The latter of which actually makes an appearance here - as does other franchise mainstays Pamela Landy (Joan Allen), Dr. Albert Hirsch (Albert Finney), Guardian reporter Simon Ross (Paddy Considine) and CIA Director Ezra Kramer (Scott Glenn). Which are Gilroy's attempts at continuity tie-backs to the previous trilogy, as is the fact that it's set almost concurrently with the events of The Bourne Ultimatum. It doesn't work; their appearances are perfunctory and superfluous, and viewers new to the franchise would just be wondering who they are and what they're there for. It just doesn't feel like a Bourne movie. The plot business in between action scenes is dull and tiresome; Cross and Shearing trudge from plot point A to plot point B, while Byer and Turso laboriously follow their footsteps. Where are the action scenes? There's a good long first act in which Cross and another Outcome operative (played by Oscar Isaac) warily circle each other in an isolated Alaskan cabin, and it couldn't even give us a good fight scene between the two?

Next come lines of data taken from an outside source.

/-! ### The walk of ENCODE (R141, R142) -/

/-- What one source symbol makes of ENCODE's engine: the first match, a longer match the table knows, or an emission
with an insert and a new match. -/
inductive EncodeMove (c : Config) (sy : Symbol) (e : Engine) : Engine → Prop
  | first {d : Dict} (hd : e.dict = some d) (hcur : e.cur = none) :
      EncodeMove c sy e { e with cur := some (sy.setWidth 12), i := e.i + 1 }
  | extend {d : Dict} {k : Code} {m : List Symbol} {k' : Nat} (hd : e.dict = some d) (hcur : e.cur = some k)
      (hm : lookupCode d k.toNat = some m) (hk' : lookupSeq d (m ++ [sy]) = some k') :
      EncodeMove c sy e { e with cur := some (BitVec.ofNat 12 k'), i := e.i + 1 }
  | emit {d : Dict} {k : Code} {m : List Symbol} (hd : e.dict = some d) (hcur : e.cur = some k)
      (hm : lookupCode d k.toNat = some m) (hnew : lookupSeq d (m ++ [sy]) = none) (hroom : e.o < e.dc) :
      EncodeMove c sy e { e with o := e.o + 1, dict := some (dictInsert c.maxEntries d (m ++ [sy]))
                                 cur := some (sy.setWidth 12), i := e.i + 1 }

theorem encodeWalk_ok {sy : Symbol} {x y : Work 12} (h : encodeWalk c sy x = .ok y) :
    EncodeMove c sy x.eng y.eng := by
  unfold encodeWalk at h
  split at h
  · cases h
  · rename_i d hd hcur
    cases h
    exact .first hd hcur
  · rename_i d k hd hcur
    split at h
    · cases h
    · rename_i m hm
      split at h
      · rename_i k' hk'
        cases h
        exact .extend hd hcur hm hk'
      · rename_i hnew
        obtain ⟨z, hput, hz⟩ := Res.andThen_eq_ok.1 h
        obtain ⟨hroom, rfl⟩ := put_eq_ok.1 hput
        cases hz
        exact .emit hd hcur hm hnew hroom

/-- A symbol whose emission does not fit changes nothing. -/
theorem encodeWalk_err {sy : Symbol} {x y : Work 12} {E : ErrCode} {i : Nat} (h : encodeWalk c sy x = .err E i y) :
    y = x := by
  unfold encodeWalk at h
  split at h
  · cases h
  · cases h
  · split at h
    · cases h
    · split at h
      · cases h
      · rcases Res.andThen_eq_err.1 h with hput | ⟨z, -, hz⟩
        · exact (put_eq_err.1 hput).2.2.2
        · cases hz

theorem EncodeMove.progress {sy : Symbol} {e e' : Engine} (h : EncodeMove c sy e e') :
    e'.op = e.op ∧ e'.snap = e.snap ∧ e'.i = e.i + 1 := by
  cases h <;> exact ⟨rfl, rfl, rfl⟩

/-- A symbol is the code of its own seed, so every table knows it (R122). -/
theorem symbol_lt_dictCount (sy : Symbol) (d : Dict) : (sy.setWidth 12).toNat < dictCount d := by
  have : sy.toNat < 256 := sy.isLt
  rw [BitVec.toNat_setWidth, Nat.mod_eq_of_lt (by omega), dictCount, Config.literals]
  omega
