-- ==== Sys2Proof/Machine/Operands.lean ====
section
/-!
DEFINITION. The operands of the executor commands: the codes and lengths of command messages and the fields of each message
(section 12.1, R158, R178). A field is compared whole against its range by the command's own checks.
-/

namespace Sys2Proof.Machine

open Sys2Proof

/-! ### Command codes (section 12.1) -/

abbrev codeLoadZone : Byte := 0x10#8
abbrev codeSetPowers : Byte := 0x11#8
abbrev codeSetTrimAbsolute : Byte := 0x12#8
abbrev codeSetTrimShort : Byte := 0x13#8
abbrev codeSetAutotrim : Byte := 0x14#8
abbrev codeMarkAbsent : Byte := 0x15#8
abbrev codeMarkPresent : Byte := 0x16#8
abbrev codeCloseZone : Byte := 0x17#8
abbrev codeReopenZone : Byte := 0x18#8
abbrev codeReleaseZone : Byte := 0x19#8
abbrev codeReadZone : Byte := 0x1A#8
abbrev codeFindZone : Byte := 0x1B#8
abbrev codeSweep : Byte := 0x1C#8
abbrev codeLoadStrategy : Byte := 0x20#8
abbrev codeReleaseStrategy : Byte := 0x21#8
abbrev codeReadStrategy : Byte := 0x22#8
abbrev codeOpenStream : Byte := 0x30#8
abbrev codeCloseStream : Byte := 0x31#8
abbrev codeReadStream : Byte := 0x32#8
abbrev codeAddGuard : Byte := 0x33#8
abbrev codeRemoveGuard : Byte := 0x34#8
abbrev codeListGuards : Byte := 0x35#8
abbrev codeLoadLayer : Byte := 0x40#8
abbrev codeReadPickup : Byte := 0x41#8
abbrev codeLoadLaserModel : Byte := 0x50#8
abbrev codeLoadCeilings : Byte := 0x51#8
abbrev codeLaserOn : Byte := 0x52#8
abbrev codeLaserOff : Byte := 0x53#8
abbrev codeClearFault : Byte := 0x54#8
abbrev codeReadLaser : Byte := 0x55#8
abbrev codeAckEvents : Byte := 0x60#8
abbrev codeSetPermissions : Byte := 0x61#8
abbrev codeSetAlertMode : Byte := 0x62#8
abbrev codeReadEvents : Byte := 0x63#8
abbrev codeInquire : Byte := 0x64#8
abbrev codeReset : Byte := 0x70#8
abbrev codeUnmount : Byte := 0x71#8

/-- Parameter bytes of a known command code; none for a code that is not known (R158, section 12.1). -/
def paramLength (code : Byte) : Option Nat :=
  match code.toNat with
  | 0x10 => some 24
  | 0x11 => some 13
  | 0x12 => some 3
  | 0x13 => some 2
  | 0x14 => some 5
  | 0x15 => some 1
  | 0x16 => some 1
  | 0x17 => some 1
  | 0x18 => some 1
  | 0x19 => some 1
  | 0x1A => some 1
  | 0x1B => some 5
  | 0x1C => some 1
  | 0x20 => some 21
  | 0x21 => some 1
  | 0x22 => some 1
  | 0x30 => some 2
  | 0x31 => some 1
  | 0x32 => some 1
  | 0x33 => some 9
  | 0x34 => some 5
  | 0x35 => some 0
  | 0x40 => some 7
  | 0x41 => some 0
  | 0x50 => some 10
  | 0x51 => some 10
  | 0x52 => some 0
  | 0x53 => some 0
  | 0x54 => some 0
  | 0x55 => some 0
  | 0x60 => some 2
  | 0x61 => some 2
  | 0x62 => some 1
  | 0x63 => some 0
  | 0x64 => some 1
  | 0x70 => some 0
  | 0x71 => some 0
  | _ => none

/-! ### Fields of the messages -/

/-- Six powers at an index, in the order PR, PWi, PWo, PEi, PEo, PB. -/
def powersAt (ps : List Byte) (i : Nat) : Powers :=
  ⟨u16At ps i, u16At ps (i + 2), u16At ps (i + 4), u16At ps (i + 6), u16At ps (i + 8), u16At ps (i + 10)⟩

/-- Every power is a power code (00_scope.md, 3.1). -/
def Powers.inRange (p : Powers) : Bool :=
  decide (p.pr ≤ Config.maxPower ∧ p.pwi ≤ Config.maxPower ∧ p.pwo ≤ Config.maxPower ∧
    p.pei ≤ Config.maxPower ∧ p.peo ≤ Config.maxPower ∧ p.pb ≤ Config.maxPower)

/-- First and last block of a LOAD ZONE from its granularity flag and its two 24-bit fields (R2). -/
def derivedRange (g : Bool) (f l : Nat) : Nat × Nat :=
  if g then (f * 64, l * 64 + 63) else (f, l)

/-- LOAD ZONE's message with every field in its range (R9, check 1); none is the result Range. -/
structure ZoneLoad where
  slot : ZoneSlot
  layer : LayerNo
  first : Nat
  last : Nat
  kind : ZoneKind
  level : Nat
  powers : Powers
  strategy : Option StrategySlot
deriving DecidableEq, Repr

/-- The strategy field: 0xFF none, otherwise a slot; none of the outer option when it names a slot above 15 (R9). -/
def strategyField (n : Nat) : Option (Option StrategySlot) :=
  if n = 0xFF then some none else (below 16 n).map some

/-- Range check of LOAD ZONE and its decoded fields (R2, R9 check 1; section 12.1). -/
def zoneLoadOf (ps : List Byte) : Option ZoneLoad :=
  let range := derivedRange ((byteAt ps 2).getLsbD 0) (u24At ps 3) (u24At ps 6)
  let powers := powersAt ps 11
  match below 128 (u8At ps 0), below 4 (u8At ps 1), ZoneKind.ofCode (u8At ps 9), strategyField (u8At ps 23) with
  | some slot, some layer, some kind, some strategy =>
    if u8At ps 10 ≤ 1 ∧ powers.inRange ∧ ¬(kind = .lead ∧ strategy.isSome) ∧
        range.1 + (Config.minZoneBlocks - 1) ≤ range.2 then
      some ⟨slot, layer, range.1, range.2, kind, u8At ps 10, powers, strategy⟩
    else none
  | _, _, _, _ => none

/-- Widths of one class at an index. -/
def widthsAt (ps : List Byte) (i : Nat) : ClassWidths :=
  ⟨u8At ps i, u8At ps (i + 1), u8At ps (i + 2), u8At ps (i + 3), u8At ps (i + 4)⟩

/-- The twenty widths of LOAD STRATEGY, classes C2, C3, C4, C5 (section 12.1). -/
def strategyRecordOf (ps : List Byte) : StrategyRecord :=
  ⟨widthsAt ps 1, widthsAt ps 6, widthsAt ps 11, widthsAt ps 16⟩

/-- Every width of a class lies in its range (section 3.1). -/
def ClassWidths.inRange (w : ClassWidths) : Bool :=
  decide (w.dF ≤ 15 ∧ 2 ≤ w.wF ∧ w.wF ≤ 32 ∧ 2 ≤ w.wM ∧ w.wM ≤ 14 ∧ w.wL ≤ 16 ∧ w.wC ≤ 32)

/-- The range check of LOAD STRATEGY on its widths (R48). -/
def StrategyRecord.inRange (r : StrategyRecord) : Bool :=
  r.c2.inRange && r.c3.inRange && r.c4.inRange && r.c5.inRange &&
  decide (r.c2.dF + r.c2.wF ≤ 32 ∧ r.c3.dF + r.c3.wF ≤ 32)

/-- OPEN STREAM's mode code: Playback or Record, none otherwise (R100). -/
def openMode (n : Nat) : Option StreamMode :=
  if n = 1 then some .playback else if n = 2 then some .record else none

/-- SET ALERT MODE's code (R171). -/
def alertModeOf (n : Nat) : Option AlertMode :=
  if n = 0 then some .level else if n = 1 then some .pulse else none

/-- The seven fields of LOAD LASER MODEL (section 12.1). -/
def laserModelOf (ps : List Byte) : LaserModel :=
  { ith25 := u16At ps 0, kth := u8At ps 2, eta25 := u16At ps 3, keta := u8At ps 5, gain := u16At ps 6,
    warmUpMs := u8At ps 8, tlim := u8At ps 9 }

/-- R126, check 1. -/
def LaserModel.inRange (m : LaserModel) : Bool :=
  decide (m.ith25 ≤ 1000 ∧ m.kth ≤ 255 ∧ 100 ≤ m.eta25 ∧ m.eta25 ≤ 3000 ∧ m.keta ≤ 127 ∧ 1 ≤ m.gain ∧ m.gain ≤ 4095 ∧
    1 ≤ m.warmUpMs ∧ m.warmUpMs ≤ 100 ∧ 40 ≤ m.tlim ∧ m.tlim ≤ 125)

/-- The seven fields of LOAD CEILINGS (section 12.1). -/
def ceilingsOf (ps : List Byte) : Ceilings :=
  { pmax := u16At ps 0, imax := u16At ps 2, pdef := u16At ps 4, twarn := u8At ps 6, gateSteps := u8At ps 7,
    clockTol := u8At ps 8, monTol := u8At ps 9 }

/-- R127, check 1. -/
def Ceilings.inRange (c : Ceilings) : Bool :=
  decide (c.pmax ≤ 2000 ∧ c.imax ≤ 2047 ∧ c.pdef ≤ 2000 ∧ 30 ≤ c.twarn ∧ c.twarn ≤ 125 ∧ 5 ≤ c.gateSteps ∧
    c.gateSteps ≤ 200 ∧ (c.clockTol = 1 ∨ c.clockTol = 2 ∨ c.clockTol = 4 ∨ c.clockTol = 8) ∧
    2 ≤ c.monTol ∧ c.monTol ≤ 25)

/-- LOAD LAYER's record (section 12.1). -/
def layerRecordOf (ps : List Byte) : LayerRecord :=
  { loaded := true, sa := u16At ps 1, fo := s16At ps 3, settle := u16At ps 5 }

/-- R117, check 1, but for the layer. -/
def LayerRecord.inRange (r : LayerRecord) : Bool :=
  decide (r.sa ≤ 4095 ∧ -512 ≤ r.fo ∧ r.fo ≤ 511 ∧ 50 ≤ r.settle ∧ r.settle ≤ 5000)

/-- The 16-bit mask of ACK EVENTS and SET PERMISSIONS (section 12.1). -/
def maskOf (ps : List Byte) : BitVec 16 := byteAt ps 0 ++ byteAt ps 1

end Sys2Proof.Machine
end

I'll say it again: it doesn't feel like a Bourne movie. Gilroy's vision to continue the franchise is fundamentally misconceived. (There was Treadstone, and Blackbriar, and hey look, here's another unethical government assassin program that needs to be covered up by eliminating everyone involved! It's like the CIA just goes through a dozen of these a year, don't they?) If it weren't for Bourne's name in the title, it'd be a reasonably slick - yet still somewhat anodyne - Hollywood spy action thriller. But as a bona fide official new entry in the series, it's a huge disappointment. Because once again, how the hell can you think of making a Bourne movie without a signature hand-to-hand fight scene? Aiyoo, Tony Gilroy, what laa??